What needs to be done –
Locate the line bearing "def retires (s" in the material below, then reproduce it and each following line up to and including the line bearing "noncomputable def scalarRows".

Material for this task –
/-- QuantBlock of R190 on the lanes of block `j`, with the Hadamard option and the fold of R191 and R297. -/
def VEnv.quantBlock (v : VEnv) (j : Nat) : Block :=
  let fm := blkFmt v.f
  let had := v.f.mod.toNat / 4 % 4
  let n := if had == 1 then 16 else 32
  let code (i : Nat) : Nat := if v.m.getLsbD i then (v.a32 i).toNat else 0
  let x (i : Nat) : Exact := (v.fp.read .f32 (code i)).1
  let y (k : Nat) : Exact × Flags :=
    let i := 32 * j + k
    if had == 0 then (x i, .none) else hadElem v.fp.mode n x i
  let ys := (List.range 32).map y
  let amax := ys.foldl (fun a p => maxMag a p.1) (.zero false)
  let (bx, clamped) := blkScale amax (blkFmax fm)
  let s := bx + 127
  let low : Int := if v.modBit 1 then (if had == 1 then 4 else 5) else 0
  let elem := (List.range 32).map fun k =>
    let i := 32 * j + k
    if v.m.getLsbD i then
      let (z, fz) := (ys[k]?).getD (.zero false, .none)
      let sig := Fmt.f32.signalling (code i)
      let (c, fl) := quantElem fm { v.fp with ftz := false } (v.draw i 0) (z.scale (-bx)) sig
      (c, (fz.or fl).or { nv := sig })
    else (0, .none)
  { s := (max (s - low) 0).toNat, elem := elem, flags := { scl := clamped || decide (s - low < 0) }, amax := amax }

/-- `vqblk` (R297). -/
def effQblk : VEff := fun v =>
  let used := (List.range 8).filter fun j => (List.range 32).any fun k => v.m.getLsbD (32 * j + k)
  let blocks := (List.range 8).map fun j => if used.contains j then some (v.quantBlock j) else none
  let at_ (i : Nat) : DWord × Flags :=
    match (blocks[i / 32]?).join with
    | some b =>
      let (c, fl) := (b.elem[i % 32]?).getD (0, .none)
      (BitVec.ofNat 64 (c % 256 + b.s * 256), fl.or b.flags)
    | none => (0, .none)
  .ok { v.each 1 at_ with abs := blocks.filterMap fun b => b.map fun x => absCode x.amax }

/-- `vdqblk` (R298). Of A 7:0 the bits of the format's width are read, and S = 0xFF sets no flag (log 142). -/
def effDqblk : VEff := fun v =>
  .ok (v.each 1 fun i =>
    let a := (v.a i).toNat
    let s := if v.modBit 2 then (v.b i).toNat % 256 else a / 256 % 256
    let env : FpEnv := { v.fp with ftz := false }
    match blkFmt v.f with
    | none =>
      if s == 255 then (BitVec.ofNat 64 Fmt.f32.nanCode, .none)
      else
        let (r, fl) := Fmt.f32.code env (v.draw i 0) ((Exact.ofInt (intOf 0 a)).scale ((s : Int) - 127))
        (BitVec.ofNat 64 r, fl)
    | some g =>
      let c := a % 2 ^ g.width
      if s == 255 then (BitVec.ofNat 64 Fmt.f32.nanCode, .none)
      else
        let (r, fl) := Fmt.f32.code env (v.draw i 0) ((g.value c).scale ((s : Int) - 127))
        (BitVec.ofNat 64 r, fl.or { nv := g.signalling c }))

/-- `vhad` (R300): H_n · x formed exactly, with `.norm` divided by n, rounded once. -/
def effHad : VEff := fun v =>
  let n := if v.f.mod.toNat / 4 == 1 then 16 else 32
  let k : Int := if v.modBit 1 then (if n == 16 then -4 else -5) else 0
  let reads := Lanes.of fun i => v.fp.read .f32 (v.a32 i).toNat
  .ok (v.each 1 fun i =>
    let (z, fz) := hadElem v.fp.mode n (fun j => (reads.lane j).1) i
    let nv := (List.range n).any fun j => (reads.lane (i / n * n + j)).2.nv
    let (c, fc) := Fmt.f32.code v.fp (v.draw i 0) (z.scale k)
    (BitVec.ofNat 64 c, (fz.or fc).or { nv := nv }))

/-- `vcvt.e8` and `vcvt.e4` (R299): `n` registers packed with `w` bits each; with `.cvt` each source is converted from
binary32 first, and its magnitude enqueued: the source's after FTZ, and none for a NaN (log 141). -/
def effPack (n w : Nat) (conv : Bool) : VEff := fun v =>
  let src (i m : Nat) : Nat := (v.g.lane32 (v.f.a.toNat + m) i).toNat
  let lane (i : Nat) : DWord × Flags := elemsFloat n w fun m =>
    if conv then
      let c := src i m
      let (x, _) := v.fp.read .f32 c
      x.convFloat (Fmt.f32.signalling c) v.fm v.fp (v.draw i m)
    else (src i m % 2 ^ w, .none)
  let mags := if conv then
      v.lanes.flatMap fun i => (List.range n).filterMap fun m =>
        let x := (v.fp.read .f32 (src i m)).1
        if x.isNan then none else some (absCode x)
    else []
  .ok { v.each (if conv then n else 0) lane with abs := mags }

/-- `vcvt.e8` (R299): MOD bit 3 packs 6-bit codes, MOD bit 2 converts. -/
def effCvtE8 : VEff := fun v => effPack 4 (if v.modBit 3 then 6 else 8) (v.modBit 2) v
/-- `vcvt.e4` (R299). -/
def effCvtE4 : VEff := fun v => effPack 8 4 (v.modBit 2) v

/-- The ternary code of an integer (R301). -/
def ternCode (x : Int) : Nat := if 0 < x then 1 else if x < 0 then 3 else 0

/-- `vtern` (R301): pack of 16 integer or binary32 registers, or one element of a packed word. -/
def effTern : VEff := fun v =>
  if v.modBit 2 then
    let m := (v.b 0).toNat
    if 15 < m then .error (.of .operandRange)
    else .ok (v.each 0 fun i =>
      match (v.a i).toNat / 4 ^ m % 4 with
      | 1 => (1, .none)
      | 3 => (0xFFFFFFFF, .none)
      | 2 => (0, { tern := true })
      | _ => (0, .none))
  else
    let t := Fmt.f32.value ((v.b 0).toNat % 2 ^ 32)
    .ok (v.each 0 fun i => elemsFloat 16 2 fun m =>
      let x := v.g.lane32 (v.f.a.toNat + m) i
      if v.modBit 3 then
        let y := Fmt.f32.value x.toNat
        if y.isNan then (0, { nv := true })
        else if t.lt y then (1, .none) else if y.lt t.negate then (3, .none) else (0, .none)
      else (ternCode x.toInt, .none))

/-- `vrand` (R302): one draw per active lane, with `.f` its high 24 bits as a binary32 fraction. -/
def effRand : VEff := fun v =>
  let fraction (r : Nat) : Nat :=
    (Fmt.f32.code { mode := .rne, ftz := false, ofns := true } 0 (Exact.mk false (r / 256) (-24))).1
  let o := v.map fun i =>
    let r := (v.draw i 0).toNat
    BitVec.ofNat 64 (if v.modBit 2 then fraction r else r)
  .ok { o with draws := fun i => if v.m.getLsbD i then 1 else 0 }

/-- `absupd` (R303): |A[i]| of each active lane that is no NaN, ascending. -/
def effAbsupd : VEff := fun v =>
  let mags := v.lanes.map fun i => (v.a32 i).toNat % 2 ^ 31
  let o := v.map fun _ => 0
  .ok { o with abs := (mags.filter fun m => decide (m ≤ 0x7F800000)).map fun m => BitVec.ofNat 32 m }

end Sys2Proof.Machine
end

==

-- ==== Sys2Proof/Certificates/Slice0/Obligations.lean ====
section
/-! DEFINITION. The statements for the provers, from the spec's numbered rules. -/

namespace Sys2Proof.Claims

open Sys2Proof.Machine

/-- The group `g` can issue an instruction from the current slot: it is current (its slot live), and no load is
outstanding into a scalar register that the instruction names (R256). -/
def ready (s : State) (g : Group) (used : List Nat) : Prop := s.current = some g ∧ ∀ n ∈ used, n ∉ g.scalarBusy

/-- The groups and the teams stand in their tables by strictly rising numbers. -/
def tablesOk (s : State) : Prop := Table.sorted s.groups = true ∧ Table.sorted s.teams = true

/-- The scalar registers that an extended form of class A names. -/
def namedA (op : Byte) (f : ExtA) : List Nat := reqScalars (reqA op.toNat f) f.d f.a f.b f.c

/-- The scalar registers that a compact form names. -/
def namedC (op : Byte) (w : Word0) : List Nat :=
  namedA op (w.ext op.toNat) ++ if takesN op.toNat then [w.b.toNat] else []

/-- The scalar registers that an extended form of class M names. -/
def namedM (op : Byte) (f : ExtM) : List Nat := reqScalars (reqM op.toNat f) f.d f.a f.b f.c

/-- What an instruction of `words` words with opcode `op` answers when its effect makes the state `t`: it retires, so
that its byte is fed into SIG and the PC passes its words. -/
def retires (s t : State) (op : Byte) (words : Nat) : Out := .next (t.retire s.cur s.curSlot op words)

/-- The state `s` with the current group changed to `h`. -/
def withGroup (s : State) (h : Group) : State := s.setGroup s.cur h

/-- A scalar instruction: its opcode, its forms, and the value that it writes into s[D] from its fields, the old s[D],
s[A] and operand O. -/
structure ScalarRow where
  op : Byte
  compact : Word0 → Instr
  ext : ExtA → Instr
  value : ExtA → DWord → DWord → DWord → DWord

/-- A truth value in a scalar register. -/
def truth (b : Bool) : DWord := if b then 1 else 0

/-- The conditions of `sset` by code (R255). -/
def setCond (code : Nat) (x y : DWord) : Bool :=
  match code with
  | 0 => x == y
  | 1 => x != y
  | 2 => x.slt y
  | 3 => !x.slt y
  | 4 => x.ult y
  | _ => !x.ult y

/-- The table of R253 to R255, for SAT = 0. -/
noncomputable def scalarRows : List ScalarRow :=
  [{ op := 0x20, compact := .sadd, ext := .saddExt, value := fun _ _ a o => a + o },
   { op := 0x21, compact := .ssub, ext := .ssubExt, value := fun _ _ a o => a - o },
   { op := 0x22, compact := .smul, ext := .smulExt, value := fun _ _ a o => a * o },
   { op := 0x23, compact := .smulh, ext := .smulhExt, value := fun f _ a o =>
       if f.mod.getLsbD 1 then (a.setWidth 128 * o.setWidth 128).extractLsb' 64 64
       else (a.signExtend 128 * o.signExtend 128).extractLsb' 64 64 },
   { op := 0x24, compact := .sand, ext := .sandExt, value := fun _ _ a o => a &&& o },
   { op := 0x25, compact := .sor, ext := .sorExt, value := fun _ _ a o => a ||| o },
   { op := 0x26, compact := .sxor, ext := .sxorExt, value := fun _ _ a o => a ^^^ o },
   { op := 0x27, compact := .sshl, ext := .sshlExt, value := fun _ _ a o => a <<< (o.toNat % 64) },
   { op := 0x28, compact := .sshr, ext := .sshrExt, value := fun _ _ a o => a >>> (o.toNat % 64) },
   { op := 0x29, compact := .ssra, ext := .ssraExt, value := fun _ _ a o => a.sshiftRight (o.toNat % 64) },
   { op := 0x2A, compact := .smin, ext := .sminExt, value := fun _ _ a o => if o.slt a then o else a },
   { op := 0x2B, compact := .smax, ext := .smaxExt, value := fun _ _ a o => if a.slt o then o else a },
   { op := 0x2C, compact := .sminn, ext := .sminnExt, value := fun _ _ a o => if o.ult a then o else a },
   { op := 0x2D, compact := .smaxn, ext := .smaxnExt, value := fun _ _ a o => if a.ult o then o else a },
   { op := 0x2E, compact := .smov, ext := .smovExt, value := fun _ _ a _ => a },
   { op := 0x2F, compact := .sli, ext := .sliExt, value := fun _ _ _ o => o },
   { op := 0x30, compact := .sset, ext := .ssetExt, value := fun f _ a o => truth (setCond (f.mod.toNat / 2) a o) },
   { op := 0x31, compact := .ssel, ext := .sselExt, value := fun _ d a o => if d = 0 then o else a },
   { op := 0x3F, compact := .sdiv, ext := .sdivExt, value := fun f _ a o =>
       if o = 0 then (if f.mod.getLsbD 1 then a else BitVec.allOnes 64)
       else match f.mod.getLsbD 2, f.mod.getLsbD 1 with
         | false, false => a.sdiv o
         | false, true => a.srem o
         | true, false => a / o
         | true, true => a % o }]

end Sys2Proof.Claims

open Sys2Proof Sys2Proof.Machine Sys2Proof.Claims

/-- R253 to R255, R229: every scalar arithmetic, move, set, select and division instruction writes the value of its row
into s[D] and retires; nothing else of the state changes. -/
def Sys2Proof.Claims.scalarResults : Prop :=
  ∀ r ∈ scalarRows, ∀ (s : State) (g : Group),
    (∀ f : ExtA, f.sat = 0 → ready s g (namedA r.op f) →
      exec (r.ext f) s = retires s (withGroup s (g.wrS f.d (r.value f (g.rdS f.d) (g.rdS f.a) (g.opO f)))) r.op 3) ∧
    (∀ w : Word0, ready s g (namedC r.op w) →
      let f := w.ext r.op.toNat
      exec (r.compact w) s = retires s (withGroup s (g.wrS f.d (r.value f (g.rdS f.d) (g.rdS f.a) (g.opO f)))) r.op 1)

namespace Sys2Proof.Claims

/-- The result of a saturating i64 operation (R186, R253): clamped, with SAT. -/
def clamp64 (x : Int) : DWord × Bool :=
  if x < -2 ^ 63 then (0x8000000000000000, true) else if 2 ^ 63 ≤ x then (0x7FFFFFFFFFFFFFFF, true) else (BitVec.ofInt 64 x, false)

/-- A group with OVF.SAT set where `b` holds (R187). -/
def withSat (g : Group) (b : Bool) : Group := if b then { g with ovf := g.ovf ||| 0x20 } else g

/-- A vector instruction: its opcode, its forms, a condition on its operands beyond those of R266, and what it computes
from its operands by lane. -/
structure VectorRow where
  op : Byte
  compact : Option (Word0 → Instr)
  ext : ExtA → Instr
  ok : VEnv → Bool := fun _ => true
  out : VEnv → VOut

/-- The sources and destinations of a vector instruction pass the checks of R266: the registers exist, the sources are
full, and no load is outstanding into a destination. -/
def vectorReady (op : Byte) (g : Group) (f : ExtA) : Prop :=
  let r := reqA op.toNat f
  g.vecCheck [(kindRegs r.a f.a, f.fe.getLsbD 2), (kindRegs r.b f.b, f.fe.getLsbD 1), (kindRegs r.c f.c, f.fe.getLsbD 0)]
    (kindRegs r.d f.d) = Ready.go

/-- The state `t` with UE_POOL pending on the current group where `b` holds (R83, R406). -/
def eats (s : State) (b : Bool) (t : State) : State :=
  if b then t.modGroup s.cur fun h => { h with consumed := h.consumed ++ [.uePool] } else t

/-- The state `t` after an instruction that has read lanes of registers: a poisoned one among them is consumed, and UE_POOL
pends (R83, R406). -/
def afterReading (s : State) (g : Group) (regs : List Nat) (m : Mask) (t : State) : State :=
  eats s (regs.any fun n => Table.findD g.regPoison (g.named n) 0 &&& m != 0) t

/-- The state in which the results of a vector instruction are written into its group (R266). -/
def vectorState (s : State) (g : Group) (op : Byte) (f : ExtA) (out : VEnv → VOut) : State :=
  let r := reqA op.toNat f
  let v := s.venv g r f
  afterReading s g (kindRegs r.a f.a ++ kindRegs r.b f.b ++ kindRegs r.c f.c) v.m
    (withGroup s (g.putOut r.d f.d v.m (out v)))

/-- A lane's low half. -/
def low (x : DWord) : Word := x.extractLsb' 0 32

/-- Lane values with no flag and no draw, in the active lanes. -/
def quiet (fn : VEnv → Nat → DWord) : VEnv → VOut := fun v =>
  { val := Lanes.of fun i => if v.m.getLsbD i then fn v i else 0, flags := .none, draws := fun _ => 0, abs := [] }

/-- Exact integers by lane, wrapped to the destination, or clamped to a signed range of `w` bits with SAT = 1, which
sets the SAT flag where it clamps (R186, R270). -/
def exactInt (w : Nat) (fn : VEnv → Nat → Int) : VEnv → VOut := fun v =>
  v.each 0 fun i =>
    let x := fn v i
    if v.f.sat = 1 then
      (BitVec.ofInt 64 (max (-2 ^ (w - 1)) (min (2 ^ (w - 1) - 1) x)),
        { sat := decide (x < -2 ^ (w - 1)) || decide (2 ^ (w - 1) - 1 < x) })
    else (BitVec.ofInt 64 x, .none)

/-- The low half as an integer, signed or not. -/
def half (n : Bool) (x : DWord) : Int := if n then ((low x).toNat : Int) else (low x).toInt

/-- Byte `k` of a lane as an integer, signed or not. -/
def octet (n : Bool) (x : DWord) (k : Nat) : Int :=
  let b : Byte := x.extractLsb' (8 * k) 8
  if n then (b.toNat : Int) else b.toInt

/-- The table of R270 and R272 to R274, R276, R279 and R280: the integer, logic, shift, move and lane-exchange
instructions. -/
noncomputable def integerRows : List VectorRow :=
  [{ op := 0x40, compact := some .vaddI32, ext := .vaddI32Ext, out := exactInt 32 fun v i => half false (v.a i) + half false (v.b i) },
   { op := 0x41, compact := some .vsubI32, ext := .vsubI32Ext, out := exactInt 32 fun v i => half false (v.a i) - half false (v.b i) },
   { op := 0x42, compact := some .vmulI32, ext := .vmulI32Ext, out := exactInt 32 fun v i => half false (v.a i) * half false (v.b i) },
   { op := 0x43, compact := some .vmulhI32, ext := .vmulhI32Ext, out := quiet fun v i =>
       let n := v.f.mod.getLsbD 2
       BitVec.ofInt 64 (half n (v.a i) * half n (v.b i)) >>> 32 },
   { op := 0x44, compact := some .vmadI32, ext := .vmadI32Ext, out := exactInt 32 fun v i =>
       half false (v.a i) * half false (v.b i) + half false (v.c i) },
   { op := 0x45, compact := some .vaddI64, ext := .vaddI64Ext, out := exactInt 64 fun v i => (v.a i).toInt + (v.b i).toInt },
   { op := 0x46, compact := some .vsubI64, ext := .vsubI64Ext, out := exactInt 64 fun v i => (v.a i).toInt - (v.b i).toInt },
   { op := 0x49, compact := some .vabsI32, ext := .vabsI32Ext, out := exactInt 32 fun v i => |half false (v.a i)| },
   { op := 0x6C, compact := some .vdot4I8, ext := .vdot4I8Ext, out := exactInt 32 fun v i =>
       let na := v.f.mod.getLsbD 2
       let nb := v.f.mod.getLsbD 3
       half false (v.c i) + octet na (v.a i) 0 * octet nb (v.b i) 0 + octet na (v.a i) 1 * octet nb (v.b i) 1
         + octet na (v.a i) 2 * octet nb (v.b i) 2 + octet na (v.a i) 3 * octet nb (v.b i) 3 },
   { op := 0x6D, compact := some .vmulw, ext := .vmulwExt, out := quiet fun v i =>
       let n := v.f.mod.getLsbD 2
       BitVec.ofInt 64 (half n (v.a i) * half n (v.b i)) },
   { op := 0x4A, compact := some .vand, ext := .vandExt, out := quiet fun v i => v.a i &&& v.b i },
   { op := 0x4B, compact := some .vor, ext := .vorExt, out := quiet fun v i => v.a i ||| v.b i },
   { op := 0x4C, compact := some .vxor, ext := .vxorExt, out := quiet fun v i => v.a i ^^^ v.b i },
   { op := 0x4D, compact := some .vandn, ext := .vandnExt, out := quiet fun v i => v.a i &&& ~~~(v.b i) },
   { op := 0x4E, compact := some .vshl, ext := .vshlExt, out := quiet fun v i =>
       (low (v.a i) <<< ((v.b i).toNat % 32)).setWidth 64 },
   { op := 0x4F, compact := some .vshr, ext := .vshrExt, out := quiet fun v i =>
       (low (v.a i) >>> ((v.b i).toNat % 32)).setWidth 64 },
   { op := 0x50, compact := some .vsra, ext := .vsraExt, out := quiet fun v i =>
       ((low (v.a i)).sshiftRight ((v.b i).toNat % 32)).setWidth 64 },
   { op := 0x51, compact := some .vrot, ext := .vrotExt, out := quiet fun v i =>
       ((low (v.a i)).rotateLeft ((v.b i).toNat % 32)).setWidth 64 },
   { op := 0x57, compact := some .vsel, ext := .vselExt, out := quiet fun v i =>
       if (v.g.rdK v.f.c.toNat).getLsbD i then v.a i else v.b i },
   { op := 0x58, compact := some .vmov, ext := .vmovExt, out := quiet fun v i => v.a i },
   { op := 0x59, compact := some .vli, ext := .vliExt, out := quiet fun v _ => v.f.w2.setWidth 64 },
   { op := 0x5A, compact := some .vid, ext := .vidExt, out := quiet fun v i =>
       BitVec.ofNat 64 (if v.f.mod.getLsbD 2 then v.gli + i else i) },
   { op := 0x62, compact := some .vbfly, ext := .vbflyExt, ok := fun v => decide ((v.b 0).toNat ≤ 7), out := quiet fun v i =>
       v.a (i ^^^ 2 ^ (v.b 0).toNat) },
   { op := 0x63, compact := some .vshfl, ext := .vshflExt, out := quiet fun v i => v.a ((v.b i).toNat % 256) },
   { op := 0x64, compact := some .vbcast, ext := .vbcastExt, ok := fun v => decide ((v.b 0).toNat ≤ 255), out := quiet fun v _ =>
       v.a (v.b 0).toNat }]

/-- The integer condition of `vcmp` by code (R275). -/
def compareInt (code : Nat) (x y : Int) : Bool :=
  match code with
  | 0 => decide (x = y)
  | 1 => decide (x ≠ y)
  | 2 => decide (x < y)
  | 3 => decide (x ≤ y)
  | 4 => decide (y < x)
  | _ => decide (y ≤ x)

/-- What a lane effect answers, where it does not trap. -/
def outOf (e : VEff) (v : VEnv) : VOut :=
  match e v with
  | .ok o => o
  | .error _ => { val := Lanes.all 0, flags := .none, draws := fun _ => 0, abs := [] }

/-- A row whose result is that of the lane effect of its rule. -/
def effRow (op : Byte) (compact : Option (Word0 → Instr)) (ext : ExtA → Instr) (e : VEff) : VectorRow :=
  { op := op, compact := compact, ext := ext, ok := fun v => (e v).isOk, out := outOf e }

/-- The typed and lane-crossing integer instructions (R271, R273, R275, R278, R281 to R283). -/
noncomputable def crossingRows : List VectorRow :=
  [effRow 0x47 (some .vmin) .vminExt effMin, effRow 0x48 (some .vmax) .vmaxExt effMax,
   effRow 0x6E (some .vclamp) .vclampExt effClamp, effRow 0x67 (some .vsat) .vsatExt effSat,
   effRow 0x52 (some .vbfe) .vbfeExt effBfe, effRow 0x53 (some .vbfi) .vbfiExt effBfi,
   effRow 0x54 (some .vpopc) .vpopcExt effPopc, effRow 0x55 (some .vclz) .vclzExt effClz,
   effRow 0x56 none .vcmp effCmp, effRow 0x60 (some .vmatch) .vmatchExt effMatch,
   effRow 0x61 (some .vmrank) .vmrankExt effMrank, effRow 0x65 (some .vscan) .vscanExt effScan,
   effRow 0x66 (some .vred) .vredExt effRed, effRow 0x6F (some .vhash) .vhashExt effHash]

Response below –
def retires (s t : State) (op : Byte) (words : Nat) : Out := .next (t.retire s.cur s.curSlot op words)

/-- The state `s` with the current group changed to `h`. -/
def withGroup (s : State) (h : Group) : State := s.setGroup s.cur h

/-- A scalar instruction: its opcode, its forms, and the value that it writes into s[D] from its fields, the old s[D],
s[A] and operand O. -/
structure ScalarRow where
  op : Byte
  compact : Word0 → Instr
  ext : ExtA → Instr
  value : ExtA → DWord → DWord → DWord → DWord

/-- A truth value in a scalar register. -/
def truth (b : Bool) : DWord := if b then 1 else 0

/-- The conditions of `sset` by code (R255). -/
def setCond (code : Nat) (x y : DWord) : Bool :=
  match code with
  | 0 => x == y
  | 1 => x != y
  | 2 => x.slt y
  | 3 => !x.slt y
  | 4 => x.ult y
  | _ => !x.ult y

/-- The table of R253 to R255, for SAT = 0. -/
noncomputable def scalarRows : List ScalarRow :=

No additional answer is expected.